I think the Main module here knows way to much about that scene’s internals than it should, it also needs to know which scenes are interested in knowing about those changes rather than the scenes handling this fact.

What are the other solutions to this problem? I suppose there’s no escape from defining something for each scene which in for most of the scenes will act as noop but a single scenes is going to emit a command?

Can’t you simply call a function in the child that creates the Cmd to focus it’s input field, without going through update? That way the parent wouldn’t need to construct the child’s Msg and you could do something like this instead and not need to worry about the child model at all:

let 
    gameResults =
        -- Decoding game results here.

    sceneCmd =
        case model.scene of
            GameWon _ ->
                Scene.GameWon.focusInputField
                    |> Cmd.map GameWonSceneMsg
             _ ->
                Cmd.none
in
( { model | gameResults = gameResults }, sceneCmd)

Yeah, that’s something I considered as well. I could name it something like, idk, receiveGameResults and have it for each scene. Which falls into what I described in my last paragraph, a function which for most scenes acts as noop. Which is not necessarily bad, but I was wondering if there’s a more clever design for that. :thinking:

In the end if I end up with more things than just reacting to game results being loaded, for each scene I could create a function similar to update. The whole purpose of it would be to allow the “child” to react to changes in the state managed by the parent and the parent would define the type of the message. So basically the parent would say “Hey, these things can happen and I allow you to react to each of them”.

Now that I wrote it down, this approach looks quite nice! But I’m still looking forward to other ideas.

Why do not you make scene update first class citizen without deep nesting?:

case ( model.scene, msg ) of
  ( GameWon sceneModel, GameResultsReceived rawGameResults ) ->
    let
        gameResults =
            -- Decoding game results here.
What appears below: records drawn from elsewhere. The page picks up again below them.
-- ==== Sys2Proof/Laws/State.lean ====
section
/-! SUPPORT. One lemma for each field of the state under each named update of Machine/Ops.lean, true by `rfl`. -/

namespace Sys2Proof.Machine

@[simp] theorem State.writeFs_phase (v : Byte) (s : State) : (s.writeFs v).phase = s.phase := rfl
@[simp] theorem State.writeFs_busy (v : Byte) (s : State) : (s.writeFs v).busy = s.busy := rfl
@[simp] theorem State.writeFs_upc (v : Byte) (s : State) : (s.writeFs v).upc = s.upc := rfl
@[simp] theorem State.writeFs_tm (v : Byte) (s : State) : (s.writeFs v).tm = s.tm := rfl
@[simp] theorem State.writeFs_fs (v : Byte) (s : State) : (s.writeFs v).fs = v &&& liveFs := rfl
@[simp] theorem State.writeFs_dc (v : Byte) (s : State) : (s.writeFs v).dc = s.dc := rfl
@[simp] theorem State.writeFs_em (v : Byte) (s : State) : (s.writeFs v).em = s.em := rfl
@[simp] theorem State.writeFs_lines (v : Byte) (s : State) : (s.writeFs v).lines = s.lines := rfl
@[simp] theorem State.writeFs_lat (v : Byte) (s : State) : (s.writeFs v).lat = s.lat := rfl
@[simp] theorem State.writeFs_k (v : Byte) (s : State) : (s.writeFs v).k = s.k := rfl
@[simp] theorem State.writeFs_nok (v : Byte) (s : State) : (s.writeFs v).nok = s.nok := rfl
@[simp] theorem State.writeFs_stop (v : Byte) (s : State) : (s.writeFs v).stop = s.stop := rfl
@[simp] theorem State.writeFs_ir (v : Byte) (s : State) : (s.writeFs v).ir = s.ir := rfl
@[simp] theorem State.writeFs_cnt (v : Byte) (s : State) : (s.writeFs v).cnt = s.cnt := rfl
@[simp] theorem State.writeFs_breq (v : Byte) (s : State) : (s.writeFs v).breq = s.breq := rfl
@[simp] theorem State.writeFs_treq (v : Byte) (s : State) : (s.writeFs v).treq = s.treq := rfl
@[simp] theorem State.writeFs_rst (v : Byte) (s : State) : (s.writeFs v).rst = s.rst := rfl
@[simp] theorem State.writeFs_cmdIn (v : Byte) (s : State) : (s.writeFs v).cmdIn = s.cmdIn := rfl
@[simp] theorem State.writeFs_plIn (v : Byte) (s : State) : (s.writeFs v).plIn = s.plIn := rfl
@[simp] theorem State.writeFs_busIn (v : Byte) (s : State) : (s.writeFs v).busIn = s.busIn := rfl
@[simp] theorem State.writeFs_busLate (v : Byte) (s : State) : (s.writeFs v).busLate = s.busLate := rfl
@[simp] theorem State.writeFs_timerIn (v : Byte) (s : State) : (s.writeFs v).timerIn = s.timerIn := rfl
@[simp] theorem State.writeFs_timerLate (v : Byte) (s : State) : (s.writeFs v).timerLate = s.timerLate := rfl
@[simp] theorem State.writeFs_trace (v : Byte) (s : State) : (s.writeFs v).trace = s.trace := rfl
@[simp] theorem State.writeFs_rsps (v : Byte) (s : State) : (s.writeFs v).rsps = s.rsps := rfl

@[simp] theorem State.writeDc_phase (v : Byte) (s : State) : (s.writeDc v).phase = s.phase := rfl
@[simp] theorem State.writeDc_busy (v : Byte) (s : State) : (s.writeDc v).busy = s.busy := rfl
@[simp] theorem State.writeDc_upc (v : Byte) (s : State) : (s.writeDc v).upc = s.upc := rfl
@[simp] theorem State.writeDc_tm (v : Byte) (s : State) : (s.writeDc v).tm = s.tm := rfl
@[simp] theorem State.writeDc_fs (v : Byte) (s : State) : (s.writeDc v).fs = s.fs := rfl
@[simp] theorem State.writeDc_dc (v : Byte) (s : State) : (s.writeDc v).dc = v &&& liveDc := rfl
@[simp] theorem State.writeDc_em (v : Byte) (s : State) : (s.writeDc v).em = s.em := rfl
@[simp] theorem State.writeDc_lines (v : Byte) (s : State) : (s.writeDc v).lines = s.lines := rfl
@[simp] theorem State.writeDc_lat (v : Byte) (s : State) : (s.writeDc v).lat = s.lat := rfl
@[simp] theorem State.writeDc_k (v : Byte) (s : State) : (s.writeDc v).k = s.k := rfl
@[simp] theorem State.writeDc_nok (v : Byte) (s : State) : (s.writeDc v).nok = s.nok := rfl
@[simp] theorem State.writeDc_stop (v : Byte) (s : State) : (s.writeDc v).stop = s.stop := rfl
@[simp] theorem State.writeDc_ir (v : Byte) (s : State) : (s.writeDc v).ir = s.ir := rfl
@[simp] theorem State.writeDc_cnt (v : Byte) (s : State) : (s.writeDc v).cnt = s.cnt := rfl
@[simp] theorem State.writeDc_breq (v : Byte) (s : State) : (s.writeDc v).breq = s.breq := rfl
@[simp] theorem State.writeDc_treq (v : Byte) (s : State) : (s.writeDc v).treq = s.treq := rfl
@[simp] theorem State.writeDc_rst (v : Byte) (s : State) : (s.writeDc v).rst = s.rst := rfl
@[simp] theorem State.writeDc_cmdIn (v : Byte) (s : State) : (s.writeDc v).cmdIn = s.cmdIn := rfl
@[simp] theorem State.writeDc_plIn (v : Byte) (s : State) : (s.writeDc v).plIn = s.plIn := rfl
@[simp] theorem State.writeDc_busIn (v : Byte) (s : State) : (s.writeDc v).busIn = s.busIn := rfl
@[simp] theorem State.writeDc_busLate (v : Byte) (s : State) : (s.writeDc v).busLate = s.busLate := rfl
@[simp] theorem State.writeDc_timerIn (v : Byte) (s : State) : (s.writeDc v).timerIn = s.timerIn := rfl
@[simp] theorem State.writeDc_timerLate (v : Byte) (s : State) : (s.writeDc v).timerLate = s.timerLate := rfl
@[simp] theorem State.writeDc_trace (v : Byte) (s : State) : (s.writeDc v).trace = s.trace := rfl
@[simp] theorem State.writeDc_rsps (v : Byte) (s : State) : (s.writeDc v).rsps = s.rsps := rfl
        ( newSceneModel, sceneCmds ) =
                    Scene.GameWon.update (Scene.GameWon.GameResultsReceived gameResults) sceneModel
                        |> Tuple.mapFirst GameWon
                        |> Tuple.mapSecond (Cmd.map GameWonSceneMsg)

    in
    ( { model | gameResults = gameResults, scene = newSceneModel }, sceneCmds )

Moreover, you can make common function for all scenes to pack and unpack msgs to child.

let
childupdate toScene toMsg scenePair =  
        scenePair |> Tuple.mapFirst toScene
                  |> Tuple.mapSecond (Cmd.map toMsg)
in
case ( model.scene, msg ) of
( GameWon sceneModel, GameResultsReceived rawGameResults ) ->
    let
        gameResultsReceived =
           -- Decoding game results here.

        ( newSceneModel, sceneCmds ) =
                    childupdate GameWon GameWonSceneMsg (Scene.GameWon.update gameResultsReceived sceneModel)

    in
    ( { model | gameResults = gameResultsReceived, scene = newSceneModel }, sceneCmds )

Notice I have changed a type of model.gameResults because I suppose it is better to transfer to functions and to keep in model in the same form

I think it wouldn’t solve my problem with the Main module knowing too much about other modules. And I still have to reach to the module internals to call the module’s update function with a proper message type.

Sorry, but I fail to see how the type has changed here. :thinking: How did it change?